INDIANAPOLIS (AP) — The Indianapolis 500 is the biggest race in the world. Every driver in the IndyCar Series wakes up each day focused on drinking the winner’s milk and kissing the iconic Yard of Bricks.
There’s so much that makes the Indy 500 unique and unmatched. From the iconic traditions and the unbridled pageantry to the massive crowd that roars with approval as 33 drivers jockey for pole position at mind-bending speeds of 230-plus mph.
As a competitor, I feel privileged to race in the Indy 500 and at the Indianapolis Motor Speedway. And while world-class racing in front of the planet’s largest crowd might be the hallmark of “The Greatest Spectacle in Racing,” there’s another calling card that has typified this spectacular event over time: a fierce commitment to innovation.
The Indianapolis Motor Speedway and the Indy 500 have always been hubs for progress.

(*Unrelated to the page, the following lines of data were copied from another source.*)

-- ==== Sys2Proof/Machine/Arith.lean ====
section
/-!
DEFINITION. The integer arithmetic of the manual's conventions (00_scope, Integer arithmetic), the
byte order of message fields (R176) and the CRC of a frame (R178).
-/

namespace Sys2Proof.Machine

/-! ## Integers -/

/-- The integer square root by halving the number of bits, with fuel. -/
def isqrtFuel : Nat → Nat → Nat
  | 0, _ => 0
  | fuel + 1, n =>
    if n = 0 then 0
    else
      let r := 2 * isqrtFuel fuel (n / 4)
      if (r + 1) * (r + 1) ≤ n then r + 1 else r

/-- isqrt(x): the largest integer r with r² ≤ x, for x ≥ 0. -/
def isqrt (x : Int) : Int := (isqrtFuel x.toNat x.toNat : Int)

/-- clamp(x, lo, hi). -/
def clamp (x lo hi : Int) : Int := if x < lo then lo else if x > hi then hi else x

/-- The magnitude |x|. -/
def mag (x : Int) : Int := (x.natAbs : Int)

/-- floor(x / d) for a positive d. -/
def floorDiv (x d : Int) : Int := x / d

/-- The quotient rounded toward zero (R37). -/
def truncDiv (x d : Int) : Int := x.tdiv d

/-- The sign of a direction: +1 for UP, −1 for DOWN. -/
def Dir.sign : Dir → Int
  | .up => 1
  | .down => -1

/-- The other direction. -/
def Dir.opposite : Dir → Dir
  | .up => .down
  | .down => .up

/-! ## Bytes of a message (R176: high byte first) -/

/-- An unsigned two-byte field. -/
def putU16 (n : Nat) : List Byte := [BitVec.ofNat 8 (n / 256), BitVec.ofNat 8 n]

/-- A signed two-byte field, in two's complement. -/
def putI16 (x : Int) : List Byte := putU16 (BitVec.ofInt 16 x).toNat

/-- A four-byte field. -/
def putW32 (w : BitVec 32) : List Byte :=
  [w.extractLsb' 24 8, w.extractLsb' 16 8, w.extractLsb' 8 8, w.extractLsb' 0 8]

/-- A signed four-byte field, in two's complement; a value outside its range is a free value
(notes/assumptions/8.md). -/
def putI32 (x : Int) : List Byte :=
  if -(2 : Int) ^ 31 ≤ x ∧ x < (2 : Int) ^ 31 then putW32 (BitVec.ofInt 32 x)
  else putW32 (Config.wideField x)

/-- A true/false field (10.7). -/
def putBool (b : Bool) : List Byte := [if b then 1 else 0]

/-- The unsigned number of a list of bytes, high byte first. -/
def getUnsigned (bs : List Byte) : Nat := bs.foldl (fun n b => n * 256 + b.toNat) 0

/-- The signed number of four bytes, high byte first. -/
def getSigned32 (bs : List Byte) : Int := (BitVec.ofNat 32 (getUnsigned bs)).toInt

/-! ## CRC (R178) -/

/-- One bit of the CRC: the register is shifted toward its high end, and 0x1021 is added modulo 2
when the bit shifted out differs from the message bit. -/
def crcBit (reg : BitVec 16) (bit : Bool) : BitVec 16 :=
  let shifted := reg <<< 1
  if reg.msb != bit then shifted ^^^ 0x1021 else shifted

/-- One byte of the CRC, most significant bit first. -/
def crcByte (reg : BitVec 16) (b : Byte) : BitVec 16 :=
  [7, 6, 5, 4, 3, 2, 1, 0].foldl (fun r i => crcBit r (b.getLsbD i)) reg

/-- The CRC over a list of bytes, the register starting at 0xFFFF. -/
def crc16 (bs : List Byte) : BitVec 16 := bs.foldl crcByte 0xFFFF

/-- LEN of a frame. -/
def Frame.len (f : Frame) : Nat := f.payload.length

/-- The CRC of a frame: over TYPE, LEN and PAYLOAD (R178). -/
def Frame.crc (f : Frame) : BitVec 16 := crc16 (f.type :: BitVec.ofNat 8 f.len :: f.payload)

/-- The characters of a frame after its SYNC, with the CRC it carries (R176). -/
def frameChars (type : Byte) (pl : List Byte) (crc : BitVec 16) : List Byte :=
  type :: BitVec.ofNat 8 pl.length :: (pl ++ [crc.extractLsb' 8 8, crc.extractLsb' 0 8])

/-- The characters of a frame as a transmitter sends them (R176). -/
def Frame.wire (f : Frame) : List Byte := 0x5A :: frameChars f.type f.payload f.crc

end Sys2Proof.Machine
end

Take the story of Ray Harroun, who won the first Indy 500 in 1911 by attaching a mirror to the front of his car, eliminating his need for a riding mechanic and inventing the rear-view mirror at the same time.
This year, that tradition of discovery continues with the most sustainable Indy 500 in the race’s 100-plus-year history. As 33 drivers attempt to win the world’s greatest race, they’ll take the most important laps of their lives in cars powered by 100% renewable race fuel. In fact, across the entire month of May, starting with this weekend’s competition on the Indy road course, Shell’s second-generation ethanol made from sugarcane waste will fuel every car on the grid.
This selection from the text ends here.